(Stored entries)
- - -

theorem doUnlock_keeps {L : List Part} (hL : sub [.free, .tiles, .routers, .engines, .ltMap, .absent, .regions, .fns, .ctxs, .pageList, .basin, .poison, .bsn, .scans, .bundles, .bundleSeq, .silt, .recorder, .activeEpoch, .v0, .v1, .quiet, .flt, .idn, .msis, .orderNo, .rep, .rf, .fab, .pwr, .sec] L = true) (x0 : CmdHdr) (x1 : State → Unlocked) (s : State) (h1 : ∀ a0, Keeps L a0 (x1 a0).s) :
    Keeps L s (doUnlock x0 x1 s) := by
  unfold doUnlock
  with_reducible refine Keeps.step ?_ (immediate_keeps (L := L) (sub_trans rfl hL) _ _ _ _ _ _ _ ?_) (sub_refl _)
  exact Keeps.refl _
  intro y2
  with_reducible refine Keeps.ite ?_ ?_
  with_reducible refine Keeps.step ?_ (respond_keeps ..) ?_
  exact Keeps.refl _
  exact sub_trans rfl hL
  dsimp only
  with_reducible refine Keeps.ite ?_ ?_
  with_reducible refine Keeps.step ?_ (debugReset_keeps ..) ?_
  with_reducible refine Keeps.step ?_ (respond_keeps ..) ?_
  with_reducible refine Keeps.step ?_ (h1 ..) (sub_refl _)
  exact Keeps.refl _
  exact sub_trans rfl hL
  exact hL
  with_reducible refine Keeps.step ?_ (respond_keeps ..) ?_
  with_reducible refine Keeps.step ?_ (h1 ..) (sub_refl _)
  exact Keeps.refl _
  exact sub_trans rfl hL

theorem unlockRow_keeps {L : List Part} (hL : sub [.free, .tiles, .routers, .engines, .ltMap, .absent, .regions, .fns, .ctxs, .pageList, .basin, .poison, .bsn, .scans, .bundles, .bundleSeq, .silt, .recorder, .activeEpoch, .v0, .v1, .quiet, .flt, .idn, .msis, .orderNo, .rep, .rf, .fab, .pwr, .sec] L = true) (x0 : UnlockSrc) (x1 : Instr) (x2 : State → Unlocked) (s : State) (h2 : ∀ a0, Keeps L a0 (x2 a0).s) :
    KeepsOut L s (unlockRow x0 x1 x2 s) := by
  unfold unlockRow
  split
  with_reducible refine KeepsOut.step ?_ (doorbell_keeps (L := L) (sub_trans rfl hL) _ _ _ _ _ ?_) (sub_refl _)
  exact Keeps.refl _
  intro y3
  with_reducible refine Keeps.step ?_ (doUnlock_keeps (L := L) (sub_trans rfl hL) _ _ _ ?_) (sub_refl _)
  exact Keeps.refl _
  intro y6
  with_reducible refine Keeps.step ?_ (h2 ..) (sub_refl _)
  exact Keeps.refl _
  split
  refine KeepsOut.next ?_
  exact Keeps.refl _
  dsimp only
  refine KeepsOut.next ?_
  with_reducible refine Keeps.ite ?_ ?_
  with_reducible refine Keeps.step ?_ (debugReset_keeps ..) ?_
  with_reducible refine Keeps.set_sec (sub_trans rfl hL) ?_ ?_ ?_
  with_reducible exact fun h => ⟨h.1, h.2, h.3, h.4, h.5, h.6, h.7, h.8, h.9, h.10⟩
  exact ⟨Nat.le_refl _, Nat.le_refl _, rfl, rfl, rfl, rfl, rfl⟩
  with_reducible refine Keeps.step ?_ (h2 ..) (sub_refl _)
  exact Keeps.refl _
  exact hL
  with_reducible refine Keeps.set_sec (sub_trans rfl hL) ?_ ?_ ?_
  with_reducible exact fun h => ⟨h.1, h.2, h.3, h.4, h.5, h.6, h.7, h.8, h.9, h.10⟩
  exact ⟨Nat.le_refl _, Nat.le_refl _, rfl, rfl, rfl, rfl, rfl⟩
  with_reducible refine Keeps.step ?_ (h2 ..) (sub_refl _)
  exact Keeps.refl _

theorem serveChallenge_keeps (s : State) :
    Keeps [.free, .sec] s (serveChallenge s).s := by
  unfold serveChallenge
  dsimp only
  with_reducible refine Keeps.set_sec (rfl) ?_ ?_ ?_
  with_reducible exact fun h => ⟨h.1, h.2, h.3, h.4, h.5, h.6, h.7, h.8, h.9, h.10⟩
  exact ⟨Nat.le_refl _, Nat.le_refl _, rfl, rfl, rfl, rfl, rfl⟩
  with_reducible refine Keeps.step ?_ (takeFree_keeps ..) ?_
  exact Keeps.refl _
  rfl

theorem execDebugUnlockChallenge_keeps (x0 : UnlockSrc) (s : State) :
    KeepsOut [.free, .tiles, .routers, .engines, .ltMap, .absent, .regions, .fns, .ctxs, .pageList, .basin, .poison, .bsn, .scans, .bundles, .bundleSeq, .silt, .recorder, .activeEpoch, .v0, .v1, .quiet, .flt, .idn, .msis, .orderNo, .rep, .rf, .fab, .pwr, .sec] s (execDebugUnlockChallenge x0 s) := by
  unfold execDebugUnlockChallenge
  with_reducible refine KeepsOut.step ?_ (unlockRow_keeps (L := [.free, .tiles, .routers, .engines, .ltMap, .absent, .regions, .fns, .ctxs, .pageList, .basin, .poison, .bsn, .scans, .bundles, .bundleSeq, .silt, .recorder, .activeEpoch, .v0, .v1, .quiet, .flt, .idn, .msis, .orderNo, .rep, .rf, .fab, .pwr, .sec]) (rfl) _ _ _ _ ?_) (sub_refl _)
  exact Keeps.refl _
  intro y2
  with_reducible refine Keeps.step ?_ (serveChallenge_keeps ..) ?_
  exact Keeps.refl _
  rfl

theorem failToken_keeps (s : State) :
    Keeps [.sec] s (failToken s) := by
  unfold failToken
  dsimp only
  with_reducible refine Keeps.set_sec (rfl) ?_ ?_ ?_
  with_reducible exact fun h => ⟨h.1, h.2, h.3, h.4, h.5, h.6, h.7, h.8, h.9, h.10⟩
  exact ⟨Nat.le_refl _, by dsimp only; split <;> exact Nat.le_refl _, by dsimp only; split <;> rfl, by dsimp only; split <;> rfl, by dsimp only; split <;> rfl, rfl, rfl⟩
  exact Keeps.refl _

theorem withToken_keeps {L : List Part} (hL : sub [.sec] L = true) (s : State) (x1 : Token) (x2 : State → Unlocked) (h2 : ∀ a0, Keeps L a0 (x2 a0).s) :
    Keeps L s (withToken s x1 x2).s := by
  unfold withToken
  split
  dsimp only
  exact Keeps.refl _
  split
  with_reducible refine Keeps.step ?_ (h2 ..) (sub_refl _)
  with_reducible refine Keeps.set_sec (sub_trans rfl hL) ?_ ?_ ?_
  with_reducible exact fun h => ⟨h.1, h.2, h.3, h.4, h.5, h.6, h.7, h.8, h.9, h.10⟩
  exact ⟨Nat.le_refl _, Nat.le_refl _, rfl, rfl, rfl, rfl, rfl⟩
  exact Keeps.refl _
  dsimp only
  with_reducible refine Keeps.step ?_ (failToken_keeps ..) ?_
  exact Keeps.refl _
  exact hL

theorem noUnlock_keeps (s : State) (x1 : Nat) :
    Keeps [] s (noUnlock s x1).s := by
  unfold noUnlock
  dsimp only
  exact Keeps.refl _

- - -

What is being asked
Output each line of the data exactly as it stands above.

Solution for this task
theorem doUnlock_keeps {L : List Part} (hL : sub [.free, .tiles, .routers, .engines, .ltMap, .absent, .regions, .fns, .ctxs, .pageList, .basin, .poison, .bsn, .scans, .bundles, .bundleSeq, .silt, .recorder, .activeEpoch, .v0, .v1, .quiet, .flt, .idn, .msis, .orderNo, .rep, .rf, .fab, .pwr, .sec] L = true) (x0 : CmdHdr) (x1 : State → Unlocked) (s : State) (h1 : ∀ a0, Keeps L a0 (x1 a0).s) :
    Keeps L s (doUnlock x0 x1 s) := by
  unfold doUnlock
  with_reducible refine Keeps.step ?_ (immediate_keeps (L := L) (sub_trans rfl hL) _ _ _ _ _ _ _ ?_) (sub_refl _)
  exact Keeps.refl _
  intro y2
  with_reducible refine Keeps.ite ?_ ?_
  with_reducible refine Keeps.step ?_ (respond_keeps ..) ?_
  exact Keeps.refl _
  exact sub_trans rfl hL
  dsimp only
  with_reducible refine Keeps.ite ?_ ?_
  with_reducible refine Keeps.step ?_ (debugReset_keeps ..) ?_
  with_reducible refine Keeps.step ?_ (respond_keeps ..) ?_
  with_reducible refine Keeps.step ?_ (h1 ..) (sub_refl _)
  exact Keeps.refl _
  exact sub_trans rfl hL
  exact hL
  with_reducible refine Keeps.step ?_ (respond_keeps ..) ?_
  with_reducible refine Keeps.step ?_ (h1 ..) (sub_refl _)
  exact Keeps.refl _
  exact sub_trans rfl hL

theorem unlockRow_keeps {L : List Part} (hL : sub [.free, .tiles, .routers, .engines, .ltMap, .absent, .regions, .fns, .ctxs, .pageList, .basin, .poison, .bsn, .scans, .bundles, .bundleSeq, .silt, .recorder, .activeEpoch, .v0, .v1, .quiet, .flt, .idn, .msis, .orderNo, .rep, .rf, .fab, .pwr, .sec] L = true) (x0 : UnlockSrc) (x1 : Instr) (x2 : State → Unlocked) (s : State) (h2 : ∀ a0, Keeps L a0 (x2 a0).s) :
    KeepsOut L s (unlockRow x0 x1 x2 s) := by
  unfold unlockRow
  split
  with_reducible refine KeepsOut.step ?_ (doorbell_keeps (L := L) (sub_trans rfl hL) _ _ _ _ _ ?_) (sub_refl _)
  exact Keeps.refl _
  intro y3
  with_reducible refine Keeps.step ?_ (doUnlock_keeps (L := L) (sub_trans rfl hL) _ _ _ ?_) (sub_refl _)
  exact Keeps.refl _
  intro y6
  with_reducible refine Keeps.step ?_ (h2 ..) (sub_refl _)
  exact Keeps.refl _
  split
  refine KeepsOut.next ?_
  exact Keeps.refl _
  dsimp only
  refine KeepsOut.next ?_
  with_reducible refine Keeps.ite ?_ ?_
  with_reducible refine Keeps.step ?_ (debugReset_keeps ..) ?_
  with_reducible refine Keeps.set_sec (sub_trans rfl hL) ?_ ?_ ?_
  with_reducible exact fun h => ⟨h.1, h.2, h.3, h.4, h.5, h.6, h.7, h.8, h.9, h.10⟩
  exact ⟨Nat.le_refl _, Nat.le_refl _, rfl, rfl, rfl, rfl, rfl⟩
  with_reducible refine Keeps.step ?_ (h2 ..) (sub_refl _)
  exact Keeps.refl _
  exact hL
  with_reducible refine Keeps.set_sec (sub_trans rfl hL) ?_ ?_ ?_
  with_reducible exact fun h => ⟨h.1, h.2, h.3, h.4, h.5, h.6, h.7, h.8, h.9, h.10⟩
  exact ⟨Nat.le_refl _, Nat.le_refl _, rfl, rfl, rfl, rfl, rfl⟩
  with_reducible refine Keeps.step ?_ (h2 ..) (sub_refl _)
  exact Keeps.refl _

theorem serveChallenge_keeps (s : State) :
    Keeps [.free, .sec] s (serveChallenge s).s := by
  unfold serveChallenge
  dsimp only
  with_reducible refine Keeps.set_sec (rfl) ?_ ?_ ?_
  with_reducible exact fun h => ⟨h.1, h.2, h.3, h.4, h.5, h.6, h.7, h.8, h.9, h.10⟩
  exact ⟨Nat.le_refl _, Nat.le_refl _, rfl, rfl, rfl, rfl, rfl⟩
  with_reducible refine Keeps.step ?_ (takeFree_keeps ..) ?_
  exact Keeps.refl _
  rfl

theorem execDebugUnlockChallenge_keeps (x0 : UnlockSrc) (s : State) :
    KeepsOut [.free, .tiles, .routers, .engines, .ltMap, .absent, .regions, .fns, .ctxs, .pageList, .basin, .poison, .bsn, .scans, .bundles, .bundleSeq, .silt, .recorder, .activeEpoch, .v0, .v1, .quiet, .flt, .idn, .msis, .orderNo, .rep, .rf, .fab, .pwr, .sec] s (execDebugUnlockChallenge x0 s) := by
  unfold execDebugUnlockChallenge
  with_reducible refine KeepsOut.step ?_ (unlockRow_keeps (L := [.free, .tiles, .routers, .engines, .ltMap, .absent, .regions, .fns, .ctxs, .pageList, .basin, .poison, .bsn, .scans, .bundles, .bundleSeq, .silt, .recorder, .activeEpoch, .v0, .v1, .quiet, .flt, .idn, .msis, .orderNo, .rep, .rf, .fab, .pwr, .sec]) (rfl) _ _ _ _ ?_) (sub_refl _)
  exact Keeps.refl _
  intro y2
  with_reducible refine Keeps.step ?_ (serveChallenge_keeps ..) ?_
  exact Keeps.refl _
  rfl

theorem failToken_keeps (s : State) :
    Keeps [.sec] s (failToken s) := by
  unfold failToken
  dsimp only
  with_reducible refine Keeps.set_sec (rfl) ?_ ?_ ?_
  with_reducible exact fun h => ⟨h.1, h.2, h.3, h.4, h.5, h.6, h.7, h.8, h.9, h.10⟩
  exact ⟨Nat.le_refl _, by dsimp only; split <;> exact Nat.le_refl _, by dsimp only; split <;> rfl, by dsimp only; split <;> rfl, by dsimp only; split <;> rfl, rfl, rfl⟩
  exact Keeps.refl _

theorem withToken_keeps {L : List Part} (hL : sub [.sec] L = true) (s : State) (x1 : Token) (x2 : State → Unlocked) (h2 : ∀ a0, Keeps L a0 (x2 a0).s) :
    Keeps L s (withToken s x1 x2).s := by
  unfold withToken
  split
  dsimp only
  exact Keeps.refl _
  split
  with_reducible refine Keeps.step ?_ (h2 ..) (sub_refl _)
  with_reducible refine Keeps.set_sec (sub_trans rfl hL) ?_ ?_ ?_
  with_reducible exact fun h => ⟨h.1, h.2, h.3, h.4, h.5, h.6, h.7, h.8, h.9, h.10⟩
  exact ⟨Nat.le_refl _, Nat.le_refl _, rfl, rfl, rfl, rfl, rfl⟩
  exact Keeps.refl _
  dsimp only
  with_reducible refine Keeps.step ?_ (failToken_keeps ..) ?_
  exact Keeps.refl _
  exact hL

theorem noUnlock_keeps (s : State) (x1 : Nat) :
    Keeps [] s (noUnlock s x1).s := by
  unfold noUnlock
  dsimp only
  exact Keeps.refl _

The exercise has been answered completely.